Many Jewish federation leaders were in Israel on 9/11 on a solidarity mission:

“The irony is that my wife and everybody else were nervous about me coming to Israel, and now I can’t find out if everyone’s OK,” said Peter May, a Manhattan resident who chairs UJA-Federation of Greater New York’s 2002 campaign.

The 500 UJC mission participants — including a significant contingent from New York’s federation — arrived in Israel on Monday night for a three-day mission to express solidarity with Israel.

“Our primary purpose is to be with our family,” Morris Offit, chairman of the board of New York federation, said on Monday night. “People are living here where every day is a crisis and we want to have a feeling for what they’re going through.”

On Tuesday, they endured a quintessentially Israeli experience, as they scrambled to make sure loved ones hadn’t been affected by the attacks.

Most people couldn’t get through to their homes and offices and didn’t have access to e-mail at the hotel. They stood on line at phone booths, hoping a regular phone line would work better than rented cell phones.

The attacks sparked special trauma among Holocaust survivors. Fred Gompertz, who lived just yards away from the World Trade Center, said the 9/11 attacks “brought back memories of hiding upstairs on Nov. 9, 1938, while Nazi thugs destroyed his father’s clothing store on Kristallnacht.”

Instead of evacuating on Sept. 11, “the 77- year-old retired fashion designer froze instead, sitting alone in his dark apartment for two days until his son was able to rescue him.”

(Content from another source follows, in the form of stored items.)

/-- After the strip only the track's own items and the causes change; then its status write is formed and a drain of it
answered. -/
theorem endOf_strip (hstrip : StripOf t cause s u)
    (hv : v = { u with tracks := T, control := { u.control with attention := A } })
    (hk : T.get t = g (trackEnded t s)) (hT : ∀ x, x ≠ t → T.get x = u.tracks.get x) (hmay : .retired ∈ may)
    (hcauses : RaisesOnly may u v) (hmust : ∀ c ∈ must, v.attends c = true) :
    EndOf may must cause g o d t s (answerDrain t o d (formStatus t v)) := by
  obtain ⟨P, D, heq, hP, hresults, hstatus, hstatuses, hanswered, hother⟩ := answerDrain_formStatus t o d v
  rw [heq]
  obtain ⟨hentries, htracks, hlanes, hwindows, hlisteners, hsummaries, hrequests, hkept⟩ := hstrip.stripped
  have hout := Outside.weaken (ds := may) hstrip.outside (by simpa using hmay)
  have hsame : ∀ x, x ≠ t → T.get x = s.tracks.get x := fun x hx => (hT x hx).trans (htracks x hx)
  have hraises : RaisesOnly may s v := RaisesOnly.trans hout.causes hcauses
  have hstatusEq : v.port.lastStatus = s.port.lastStatus ∧ v.port.out = s.port.out := by
    rw [hv]
    exact ⟨by rw [hstrip.port], by rw [hstrip.port]⟩
  have hattends : ∀ c, u.attends c = true → v.attends c = true := fun c => (hcauses c).1
  have hPtracks : P.tracks = u.port.tracks := by rw [hP, hv]
  have hPsummaries : P.summaries = u.port.summaries := by rw [hP, hv]
  have hdirectives : v.directives = s.directives := by rw [hv]; exact hstrip.directives
  have hcount : v.timebase.count = s.timebase.count := by rw [hv]; exact congrArg Timebase.count hout.timebase
  have hcontrol : v.control = { s.control with attention := v.control.attention } := by
    rw [hv]
    show ({ u.control with attention := A } : Control) = _
    rw [hout.control]
  refine
    { track := ?track, status := hstatus, statuses := fun x hx h => ?statuses, stripped := ?stripped, purged := ?purged
      outside := ?outside, raised := hmust, inHand := ?inHand, answered := fun q hq => ?answered, other := fun h => ?other }
  case track => rw [← hk, hv]
  case statuses =>
    refine hstatuses x hx (StatusFormed.kept h ?_ (by rw [hstatusEq.1]) fun i hi => by rw [hstatusEq.2]; exact hi)
    rw [hv]
    exact hsame x hx
  case stripped =>
    rw [hv]
    refine ⟨hentries, hsame, hlanes, hwindows, hlisteners, ?_, fun x hx => ?_, QueuesKept.trans hkept (Laws.QueuesKept.of rfl ?_ ?_)⟩
    · exact hPsummaries.trans hsummaries
    · show P.tracks.get x = _
      rw [hPtracks]
      exact hrequests x hx
    · show P = _
      rw [hP, hv]
    · exact fun r hr => hresults r (by rw [hv]; exact hr)
  case purged =>
    obtain ⟨hreq, hret⟩ := hstrip.purged
    refine ⟨?_, fun h => hattends _ (hret h)⟩
    show P.tracks.get t = _
    rw [hPtracks]
    exact hreq
  case outside =>
    refine ⟨?_, ?_, ?_, ?_, ?_, hcontrol, ?_, ?_, fun x hx => ?_, hraises⟩
    · rw [hv]; exact hout.timebase
    · rw [hv]; exact hsame
    · rw [hv]; exact hout.gangs
    · rw [hv]; exact hout.faults
    · rw [hv]; exact hout.scanner
    · rw [hv]; exact hout.memory
    · rw [hv]; exact hout.detectors
    · show P.tracks.get x = _
      rw [hPtracks]
      exact hrequests x hx
  case inHand => rw [hv]; exact hstrip.inHand
  case answered =>
    obtain ⟨hnone, hlast⟩ := hanswered q (by rw [hdirectives]; exact hq)
    exact ⟨hnone, by rw [← hcount]; exact hlast⟩
  case other => exact (hother (by rw [hdirectives]; exact h)).trans hdirectives

theorem abortTrack_endOf (t : TrackId) (cause : CloseCause) (d : Word32) (s : State) :
    EndOf [.retired] [] cause (fun k => { k with state := .off }) .endedByAbort d t s (abortTrack t cause d s) := by
  have hstrip := stripTrack_spec t cause s
  unfold abortTrack
  generalize stripTrack t cause s = u at hstrip ⊢
  rw [setTrackState_eq, enter_other _ (by decide)]
  refine endOf_strip hstrip rfl ?_ ?_ (by decide) (RaisesOnly.of rfl) (by simp)
  · simp [hstrip.track, trackEnded]
  · intro x hx
    simp [Table.get_put, Ne.symm hx]

theorem haltTrack_endOf (kind : FaultKind) (h : (s.tracks.get t).state.alive = true) :
    EndOf [.retired, .trackHalt] [.trackHalt] .trackHalt (fun k => { k with state := .halted, haltKind := some kind })
      .endedByHalt (BitVec.ofNat 32 kind.code.val) t s (haltTrack t kind s) := by
  have hstrip := stripTrack_spec t .trackHalt s
  unfold haltTrack
  rw [if_pos h]
  generalize stripTrack t .trackHalt s = u at hstrip ⊢
  simp only []
  rw [setTrackState_eq, enter_other _ (by decide), modTrack_eq, withTrack_withTrack, raiseAttention_eq]
  refine endOf_strip hstrip rfl ?_ ?_ (by decide) ?_ ?_
  · simp [hstrip.track, trackEnded]
  · intro x hx
    simp [withTrack_get, Ne.symm hx]
  · exact RaisesOnly.trans (RaisesOnly.of rfl) (withCause_raises (by decide) _)
  · simp [withCause_attends]

theorem haltTrack_dead (kind : FaultKind) (h : (s.tracks.get t).state.alive = false) : haltTrack t kind s = s :=
  if_neg (by simp [h])

/-- Settles O43: each end is the strip of the track, its new state, and the answer of its drain. -/
theorem trackEnds : Obligations.TrackEnds := by
  refine ⟨fun st => by cases st <;> decide, fun s t kind cause d => ⟨haltTrack_dead kind, fun h => ?halt, ?abort⟩⟩
  case halt =>
    have e := haltTrack_endOf kind h
    exact ⟨e.track, e.status, e.stripped, e.purged, e.raised _ (by decide), e.outside.causes, e.outside.control,
      e.outside.faults, e.outside.timebase, e.outside.gangs, e.outside.memory, e.answered⟩
  case abort =>
    have e := abortTrack_endOf t cause d s
    exact ⟨e.track, e.status, e.stripped, e.purged, e.outside.causes, e.outside.control,
      e.outside.faults, e.outside.timebase, e.outside.gangs, e.outside.memory, e.answered⟩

Other survivors also told tales of being traumatized:

“When there is a repetition of an experience of annihilation, for Holocaust survivors it brings back all their terrible nightmares of what they’d experienced,” said Eva Fogelman, a psychologist whose practice includes Holocaust survivors and children of survivors.

“It brings back their vulnerability,” Fogelman said. “It brings back the fact that there is no secure place on this planet, so it creates a lot of anxiety and tremendous fears that make it difficult to have restful sleep.”

With the massive death toll in which bodies cannot be located and the acrid smoke permeating the air for days, the Sept. 11 attacks have special resonance for Holocaust survivors. Fogelman calls it “deja vu of the world they’d thought they’d left behind.”

Later, JTA tracked down another Holocaust survivor, Julia Millman,who lost her 40-year-old son in the attack:

“I have seen it. I know what it’s all about,” said the 76-year-old survivor of Auschwitz, Buchenwald and Bergen- Belsen.
In addition to losing her 40-year-old son Ben in the terror attack on the World Trade Center — he was a construction worker on the 101st floor of Tower One — Millman said the death and devastation revived gut-wrenching memories of her family’s murder in the Holocaust.

As a young girl, Millman was forced to tie a rope around her dead mother’s neck and drag her gassed body to a heap of other victims.

Now those old feelings of motherlessness and abandonment have returned.